Three specialized ED units in Norway participated in the study: the Regional Eating Disorder Unit at Levanger Hospital; the Eating Disorder Unit at St. Olavs Hospital, Trondheim; and the Regional Eating Disorder Unit at Oslo University Hospital, Oslo. Patients at these units received general information about the study through information pamphlets, posters, or members of the treatment team. If a patient expressed interest in the study, a member of the research team contacted the patient to provide more detailed information about the study. This approach ensured that patients did not feel pressured by the treatment team to participate. Initial eligibility to the study was also assessed at this time. For a comprehensive overview of the inclusion and exclusion criteria, see Table 2. After receiving detailed information about the study, patients were asked to provide written consent if they wished to participate. Eligibility for randomization into the treatment study was determined based on the T0 assessment, as described under procedures. In Figure 1, we present the study flow and patient allocation.

2.3. Randomization and Blinding

A computerized program developed by the Unit for Applied Clinical Research, Faculty of Medicine, Norwegian University of Science and Technology, Trondheim, was used for randomization. Randomization was stratified by ED diagnosis to ensure equal representation of diagnoses in the two groups. For this purpose, three groups were defined; 1: AN + OSFED-AN, 2: BN + OSFED-BN, or 3: BED + OSFED-BED. Furthermore, given that the majority of patients who receive inpatient treatment in specialized ED units are patients with AN, this stratification helped to ensure a more balanced distribution of TAU settings across the two groups. Assessors were blind to participant treatment allocation.

2.4. Intervention

2.4.1. Transdiagnostic CRT

Patients received 9 weekly sessions of individual TCRT, lasting approximately 45 min. The transdiagnostic CRT manual [49] was based on the previous CRT manuals developed by Tchanturia [27,46,51] and Dahlgren [47] and were adapted to a transdiagnostic sample in collaboration with professor Camilla Lindvall Dahlgren. The manual offers 9 structured sessions incorporating cognitive and behavioral exercises designed to enhance metacognitive awareness and challenge cognitive inefficiencies in the following domains: (1) planning–impulsivity, (2) flexibility–rigidity, and (3) central coherence–attention to detail. Each exercise was followed by questions and dialog designed to promote reflection on thinking process and exploration of alternative strategies. Efforts were made to connect in-session exercises to everyday life through these reflective discussions. The first four sessions followed a set structure, each focusing on one of the three domains in addition to socialize the patient to the treatment. In the fifth session, an interim evaluation was conducted to assess treatment progress and patient preferences regarding specific exercises and therapeutic domains. Based on this evaluation, tasks for the remaining four sessions were selected from various modules in the treatment manual to tailor the treatment to the patient’s specific needs. A more detailed account on the treatment implementation is provided in Thorsrud, 2024 [50].
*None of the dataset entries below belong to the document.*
/-- Settles O20: the first `n` wire bytes stand in the buffer after `n` pushes, and the seventh delivers the frame. -/
theorem sevenPushesReceiveBigEndian : Obligations.SevenPushesReceiveBigEndian := by
  refine ⟨?_, fun v k _ => wireByte_toNat v k, ?_⟩
  · intro s
    exact ⟨wireByte_frame_hi s (by decide), wireByte_frame_hi s (by decide), wireByte_frame_hi s (by decide),
      wireByte_frame_lo s (by decide) (by decide), wireByte_frame_lo s (by decide) (by decide),
      wireByte_frame_lo s (by decide) (by decide), wireByte_frame_lo s (by decide) (by decide)⟩
  · intro s v rest hr hc hb hp
    have hrun := run_wirePushes (v := v) (rest := rest) hr 6 (k := 0) rfl
    rw [wirePushes, ← List.range_eq_range', ← hp, received_zero v hc hb] at hrun
    obtain ⟨hframe, hcnt, hpend⟩ := decodeFrame_receiver v true
      { s.writeFrame v with rxCnt := 0, rxBuf := 0, pending := rest }
    exact ⟨s.delivered v rest, hrun, hpend, hframe.trans (writeFrame_frame v s), hcnt, decodeFrame_fvResult _ _ _⟩

/-! ## The register window (spec/10_state.md R22) -/

/-- A register's bus address is its byte offset in words (R22). -/
theorem four_mul_regAddr_toNat (r : Reg) : 4 * (regAddr r).toNat = regOffset r := by
  cases r <;> rfl

theorem eq_regAddr_iff_offset (a : WordAddr) (r : Reg) : a = regAddr r ↔ 4 * a.toNat = regOffset r := by
  rw [← four_mul_regAddr_toNat, ← BitVec.toNat_inj]
  omega

/-- A word at no register's offset is unmapped (R22). -/
theorem regAt_eq_none_iff_offset (a : WordAddr) : regAt a = none ↔ ∀ r, 4 * a.toNat ≠ regOffset r := by
  constructor
  · intro hnone r hr
    rw [(eq_regAddr_iff_offset a r).mpr hr, regAt_regAddr] at hnone
    cases hnone
  · intro hoff
    cases ha : regAt a with
    | none => rfl
    | some r => exact absurd ((eq_regAddr_iff_offset a r).mp (regAt_eq_some ha)) (hoff r)

/-! ## What a register write stores and what it leaves (R54) -/

/-- A word below `2 ^ k` is kept whole by a field of `k` bits. -/
theorem setWidth_setWidth_of_toNat_lt {v : Word} {k : Nat} (h : v.toNat < 2 ^ k) :
    (v.setWidth k).setWidth 32 = v := by
  apply BitVec.eq_of_toNat_eq
  rw [BitVec.toNat_setWidth, BitVec.toNat_setWidth, Nat.mod_eq_of_lt h, Nat.mod_eq_of_lt v.isLt]

/-- The bits a write of an RW register stores fit the register's field (R23, R54). -/
theorem and_writableMask_toNat_lt {r : Reg} (h : regAccess r = .rw) (v : Word) :
    (v &&& writableMask r).toNat < 2 ^ namedWidth r := by
  rw [writableMask_eq_namedBits h, namedBits_eq_lowMask, BitVec.toNat_and, BitVec.toNat_ofNat]
  apply Nat.and_lt_two_pow
  have hpos := Nat.two_pow_pos (namedWidth r)
  exact (Nat.mod_le _ _).trans_lt (by omega)

/-- An RW register reads the written bits under its mask (R54). -/
theorem readReg_writeReg_same {r : Reg} (h : regAccess r = .rw) (v : Word) (s : State) :
    readReg r (writeReg r v s) = v &&& writableMask r := by
  cases r with
  | fvPayload | fvFrameHi | mcDist | sensValid => exact setWidth_setWidth_of_toNat_lt (and_writableMask_toNat_lt h v)
  | fvFrameLo | mcTurn | opa | opb | sensHead | sensAx | sensAy | sensAz => rfl
  | cmd | err | fvResult | fvStat | fvCount | mcState | mcTarget | mcPos | mcVel | motYaw | motFwd | zeroCnt | doneCnt
  | opres | mcTaskDist => cases h

/-- A write to one register shows in no other: the one field it stores into is read by that register alone. -/
theorem readReg_writeReg_of_ne {r r' : Reg} (h : r' ≠ r) (v : Word) (s : State) :
    readReg r' (writeReg r v s) = readReg r' s := by
  cases r with
  | cmd | err | fvResult | fvStat | fvCount | mcState | mcTarget | mcPos | mcVel | motYaw | motFwd | zeroCnt | doneCnt
  | opres | mcTaskDist => rfl
  | fvPayload | fvFrameHi | fvFrameLo | mcDist | mcTurn | opa | opb | sensHead | sensAx | sensAy | sensAz
  | sensValid => cases r' <;> trivial

/-- A register write changes no element that no register shows, and neither the parameters nor the host's fields. -/
theorem writeReg_internals (r : Reg) (v : Word) (s : State) :
    (writeReg r v s).fifo = s.fifo ∧ (writeReg r v s).rxBuf = s.rxBuf ∧ (writeReg r v s).aPrev = s.aPrev ∧
      (writeReg r v s).vX = s.vX ∧ (writeReg r v s).pX = s.pX ∧ (writeReg r v s).readData = s.readData ∧
      (writeReg r v s).cfg = s.cfg ∧ (writeReg r v s).pending = s.pending := by
  cases r <;> exact ⟨rfl, rfl, rfl, rfl, rfl, rfl, rfl, rfl⟩

/-- The second of two equal register writes changes nothing (R56). -/
theorem writeReg_writeReg (r : Reg) (v : Word) (s : State) : writeReg r v (writeReg r v s) = writeReg r v s := by
  cases r <;> rfl

/-- The second of two equal W1C writes changes nothing (R56). -/
theorem clearErr_clearErr (v : Word) (s : State) : (s.clearErr v).clearErr v = s.clearErr v := by
  simp only [State.clearErr, BitVec.and_assoc, BitVec.and_self]

/-! ## The bus accesses at a register and at an unmapped word (R53, R54) -/

theorem busRead_regAddr (r : Reg) (s : State) :
    busRead (regAddr r) s = { s with readData := some (readReg r s) } := by
  simp only [busRead, readValue, regAt_regAddr]
  rfl

theorem busRead_of_unmapped {a : WordAddr} (h : regAt a = none) (s : State) :
    busRead a s = { s.raise .busErr with readData := some 0 } := by
  simp only [busRead, readValue, h]
  rfl

theorem busWrite_regAddr_of_ro {r : Reg} (h : regAccess r = .ro) (v : Word) (s : State) :
    busWrite (regAddr r) v s = .next (s.raise .busErr) := by
  simp only [busWrite, regAt_regAddr, h]

theorem busWrite_of_unmapped {a : WordAddr} (h : regAt a = none) (v : Word) (s : State) :
    busWrite a v s = .next (s.raise .busErr) := by
  simp only [busWrite, h]

theorem step_of_read {s : State} {a : WordAddr} {rest : List HostEvent} (hr : s.cfg.inRange = true)
    (hp : s.pending = .read a :: rest) : step s = .next (busRead a { s with pending := rest }) :=
  step_of_pending s hr hp

theorem step_of_write {s : State} {a : WordAddr} {v : Word} {rest : List HostEvent} (hr : s.cfg.inRange = true)
    (hp : s.pending = .write a v :: rest) : step s = busWrite a v { s with pending := rest } :=
  step_of_pending s hr hp

/-- Settles O39: the word is a register's, whose value fits its named bits, or it is unmapped. -/
theorem busReadReturnsRegister : Obligations.BusReadReturnsRegister := by
  intro s a rest hr hp
  have hstep := step_of_read hr hp
  refine ⟨?_, ?_, ?_⟩
  · intro r hoff
    obtain rfl := (eq_regAddr_iff_offset a r).mpr hoff
    obtain ⟨hreserved, -⟩ := reservedBitsReadZeroIgnoreWrites
    exact ⟨hstep.trans (by rw [busRead_regAddr]; rfl), hreserved r s⟩
  · rintro rfl
    exact hstep.trans (by rw [show (0 : WordAddr) = regAddr .cmd from rfl, busRead_regAddr]; rfl)
  · intro hoff
    exact hstep.trans (by rw [busRead_of_unmapped ((regAt_eq_none_iff_offset a).mpr hoff)]; rfl)

/-- The words of the window at which no register lies (R22). -/
theorem unmapped_offsets (a : WordAddr) : (∀ r, 4 * a.toNat ≠ regOffset r) ↔
    4 * a.toNat = 0x58 ∨ 4 * a.toNat = 0x5C ∨ (0x74 ≤ 4 * a.toNat ∧ 4 * a.toNat ≤ 0xFC) := by
  have hlt := a.isLt
  rw [← regAt_eq_none_iff_offset, regAt_eq_none_iff, ← BitVec.toNat_inj, ← BitVec.toNat_inj]
  simp only [BitVec.toNat_ofNat]
  omega

/-- Settles O40: the step is the bus write of its word, taken by access code; the tables are R22's and R54's. -/
theorem busWriteByAccessCode : Obligations.BusWriteByAccessCode := by
  refine ⟨?_, rfl, rfl, rfl, rfl, rfl, by decide, by decide, unmapped_offsets⟩
  intro s a v rest hr hp
  rw [step_of_write hr hp]
  refine ⟨?_, ?_, ?_, ?_, ?_⟩
  · rintro rfl
    exact busWrite_regAddr_cmd v _
  · rintro rfl
    exact busWrite_regAddr_err v _
  · intro r hoff hrw
    obtain rfl := (eq_regAddr_iff_offset a r).mpr hoff
    exact ⟨_, busWrite_regAddr_of_rw hrw v _, readReg_writeReg_same hrw v _,
      fun r' hne => readReg_writeReg_of_ne hne v { s with pending := rest }, writeReg_internals r v _⟩
  · intro r hoff hro
    obtain rfl := (eq_regAddr_iff_offset a r).mpr hoff
    exact busWrite_regAddr_of_ro hro v _
  · intro hoff
    exact busWrite_of_unmapped ((regAt_eq_none_iff_offset a).mpr hoff) v _

/-! ## Repeated accesses (R56) -/

/-- A second read of the same word finds the first one's value and flag. -/
theorem busRead_busRead (a : WordAddr) (s : State) : busRead a (busRead a s) = busRead a s := by
  cases ha : regAt a with
  | none =>
    rw [busRead_of_unmapped ha, busRead_of_unmapped ha]
    exact congrArg (fun t : State => { t with readData := some 0 }) (State.raise_raise s .busErr)
  | some r =>
    obtain rfl := regAt_eq_some ha
    rw [busRead_regAddr, busRead_regAddr]
    rfl

/-- A command that moves on when it runs again from its own next state is not idempotent as a CMD write. -/
theorem command_write_twice_differs {i : Instr} {s t u : State} (ht : exec i s = .next t) (hu : exec i t = .next u)
    (hne : t ≠ u) : ∃ s t u : State, busWrite (regAddr .cmd) (encode i) s = .next t ∧
      busWrite (regAddr .cmd) (encode i) t = .next u ∧ t ≠ u :=
  ⟨s, t, u, (busWrite_cmd_encode i s).trans ht, (busWrite_cmd_encode i t).trans hu, hne⟩

/-- Settles O42: reads and stores repeat without effect; each of the five commands counts, queues or moves on once
more. The TICKs are the two in-tolerance reads that end Turning; the other commands start from reset. -/
theorem accessIdempotency : Obligations.AccessIdempotency := by
  refine ⟨fun s a => busRead_busRead a s, ?_, ?_, ?_⟩
  · intro r s
    rw [busRead_regAddr]
  · rintro r s v (hrw | hw1c)
    · exact ⟨_, busWrite_regAddr_of_rw hrw v s, by rw [busWrite_regAddr_of_rw hrw, writeReg_writeReg]⟩
    · obtain rfl := eq_err_of_w1c hw1c
      exact ⟨_, busWrite_regAddr_err v s, by rw [busWrite_regAddr_err, clearErr_clearErr]⟩
  · rintro i (rfl | rfl | rfl | rfl | rfl)
    · exact command_write_twice_differs (s := State.reset) rfl rfl (ne_of_apply_ne State.fifo (by decide))
    · exact command_write_twice_differs (s := { State.reset with phase := .turning, sensValid := 3 }) rfl rfl
        (ne_of_apply_ne State.phase (by decide))
    · exact command_write_twice_differs (s := State.reset) rfl rfl (ne_of_apply_ne State.rxCnt (by decide))
    · exact command_write_twice_differs (s := State.reset) rfl rfl (ne_of_apply_ne State.acceptCnt (by decide))
    · exact command_write_twice_differs (s := State.reset) rfl rfl (ne_of_apply_ne State.zeroCnt (by decide))

end Sys2Proof.Machine

namespace Sys2Proof.Machine

/-! ## Legal and illegal command words (spec/30_encoding.md R70, R71, R74) -/

/-- The opcodes of the rows of R72. -/
def assignedOpcodes : List Nat := [0x01, 0x02, 0x03, 0x04, 0x10, 0x11, 0x12, 0x20, 0x21]

/-- The words `execute_command` runs: the opcode is in the table and no reserved bit is 1 (R70, R74). -/
def LegalWord (w : Word) : Prop :=
  (opField w).toNat ∈ assignedOpcodes ∧ w &&& reservedMask (opField w) = 0#32

theorem opField_encode_rxpush (b : Byte) : opField (encode (.rxpush b)) = 0x03#8 := by
  revert b
  decide

/-- An opcode in the table selects a command that is encoded with it; any other selects none (R72). -/
theorem opcodeRow_cases (op arg : Byte) :
    (op.toNat ∈ assignedOpcodes ∧ ∃ i, opcodeRow op arg = some i ∧ opField (encode i) = op) ∨
    (op.toNat ∉ assignedOpcodes ∧ opcodeRow op arg = none) := by
  by_cases hop : op.toNat ∈ assignedOpcodes
  · refine Or.inl ⟨hop, ?_⟩
    have hrows : op = 0x01#8 ∨ op = 0x02#8 ∨ op = 0x03#8 ∨ op = 0x04#8 ∨ op = 0x10#8 ∨ op = 0x11#8 ∨ op = 0x12#8 ∨
        op = 0x20#8 ∨ op = 0x21#8 := by
      simpa [assignedOpcodes, ← BitVec.toNat_inj] using hop
    obtain rfl | rfl | rfl | rfl | rfl | rfl | rfl | rfl | rfl := hrows
    case inr.inr.inl => exact ⟨.rxpush arg, rfl, opField_encode_rxpush arg⟩
    all_goals exact ⟨_, rfl, rfl⟩
  · refine Or.inr ⟨hop, ?_⟩
    simp only [assignedOpcodes, List.mem_cons, List.not_mem_nil, or_false, not_or] at hop
    simp [opcodeRow, ← BitVec.toNat_inj, hop]

/-- A legal word decodes to a command of its own opcode; an illegal one is refused (R70, R74). -/
theorem decode_cases (w : Word) :
    (LegalWord w ∧ ∃ i, decode w = .ok i ∧ opField (encode i) = opField w) ∨
    (¬ LegalWord w ∧ ∃ e, decode w = .error e) := by
  obtain ⟨hop, i, hrow, henc⟩ | ⟨hop, hrow⟩ := opcodeRow_cases (opField w) (argField w)
  · by_cases hres : w &&& reservedMask (opField w) = 0#32
    · exact Or.inl ⟨⟨hop, hres⟩, i, by simp only [decode, hrow, hres, if_true], henc⟩
    · exact Or.inr ⟨fun ⟨_, h⟩ => hres h, .reservedBitSet, by simp only [decode, hrow, hres, if_false]⟩
  · exact Or.inr ⟨fun ⟨h, _⟩ => hop h, .unassignedOpcode, by simp only [decode, hrow]⟩

/-- An opcode in one of R74's ranges has no row in R72. -/
theorem not_mem_assignedOpcodes {op : Nat}
    (h : op = 0 ∨ (0x05 ≤ op ∧ op ≤ 0x0F) ∨ (0x13 ≤ op ∧ op ≤ 0x1F) ∨ 0x22 ≤ op) : op ∉ assignedOpcodes := by
  simp only [assignedOpcodes, List.mem_cons, List.not_mem_nil, or_false]
  omega

/-- The reserved mask by the number of the opcode (R71). -/
theorem reservedMask_eq_toNat (op : Byte) :
    reservedMask op = if op.toNat = 0x03 then 0xFFFF0000#32 else 0xFFFFFF00#32 := by
  simp [reservedMask, ← BitVec.toNat_inj]

/-! ## The step that serves a write to CMD (R24, R70, R74) -/

section CommandWrite

variable {s : State} {w : Word} {rest : List HostEvent}

theorem step_of_cmdWrite (hr : s.cfg.inRange = true) (hp : s.pending = .write (regAddr .cmd) w :: rest) :
    step s = executeCommand w { s with pending := rest } := by
  rw [step_of_write hr hp, busWrite_regAddr_cmd]

theorem step_of_decode_ok {i : Instr} (hr : s.cfg.inRange = true)
    (hp : s.pending = .write (regAddr .cmd) w :: rest) (hd : decode w = .ok i) :
    step s = exec i { s with pending := rest } := by
  rw [step_of_cmdWrite hr hp, executeCommand, hd]

/-- A refused word sets bit 1 of ERR; beyond that only its event is taken. -/
theorem step_of_decode_error {e : IllegalCommand} (hr : s.cfg.inRange = true)
    (hp : s.pending = .write (regAddr .cmd) w :: rest) (hd : decode w = .error e) :
    step s = .next { s with err := s.err ||| 0x02#7, pending := rest } := by
  rw [step_of_cmdWrite hr hp, executeCommand, hd]
  rfl

end CommandWrite

/-- Settles O3: neither kind of illegal word is legal, so the decoder refuses it. -/
theorem illegalWordOnlyRaisesFlag : Obligations.IllegalWordOnlyRaisesFlag := by
  intro s w rest hr hp hill
  have hnot : ¬ LegalWord w := by
    rintro ⟨hop, hres⟩
    obtain hrange | hbit := hill
    · exact not_mem_assignedOpcodes hrange hop
    · exact hbit (reservedMask_eq_toNat (opField w) ▸ hres)
  obtain ⟨hlegal, -⟩ | ⟨-, e, hd⟩ := decode_cases w
  · exact absurd hlegal hnot
  · exact ⟨⟨e, hd⟩, step_of_decode_error hr hp hd⟩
2.4.2. Therapist Training and Treatment Fidelity

Treatment was delivered by a clinical psychologist, advanced psychology students, or trained research nurses. All TCRT therapists had attended workshops in CRT conducted by either Professor Kate Tchanturia or Professor Camilla Lindvall Dahlgren. For each patient, therapists were exclusively involved in either TCRT or TAU, ensuring no overlap in treatment provision. Sessions were videotaped to assess treatment fidelity by the 5th author (C.L.D.). Randomly selected videos from all TCRT therapists were assessed and written feedback was provided.

2.4.3. TAU

All units were part of the public health care system in Norway and provided specialized treatment for EDs within their respective regions. The Norwegian Directorate of Health has established national guidelines for treatment for EDs [52], which mandate that patient care should focus directly on the ED symptomatology. This includes normalization of weight in the case of underweight, reduction of binging and purging, and normalization of other ED-related thoughts and behaviors. For patients with BN, cognitive behavioral therapy is specifically recommended. Although these guidelines are not legally binding, any deviations must be documented to ensure the maintenance of quality, good practice, and equality in service provision. The type of TAU, whether outpatient, inpatient, or day-treatment, was recorded for each patient.

2.5. Measures

2.5.1. Demographics and Diagnostic Variables

Interviews covering topics including age, educational level, duration of ED, duration of ED treatment, height, weight, nadir weight (lowest ever weight on current height), and use of psychotropic medication (type) were conducted by a clinical psychologist or advanced psychology students. All ED diagnosis were assessed by clinical psychologists using the Norwegian version of the Eating Disorder Assessment for DSM-5 (EDA-5) [53].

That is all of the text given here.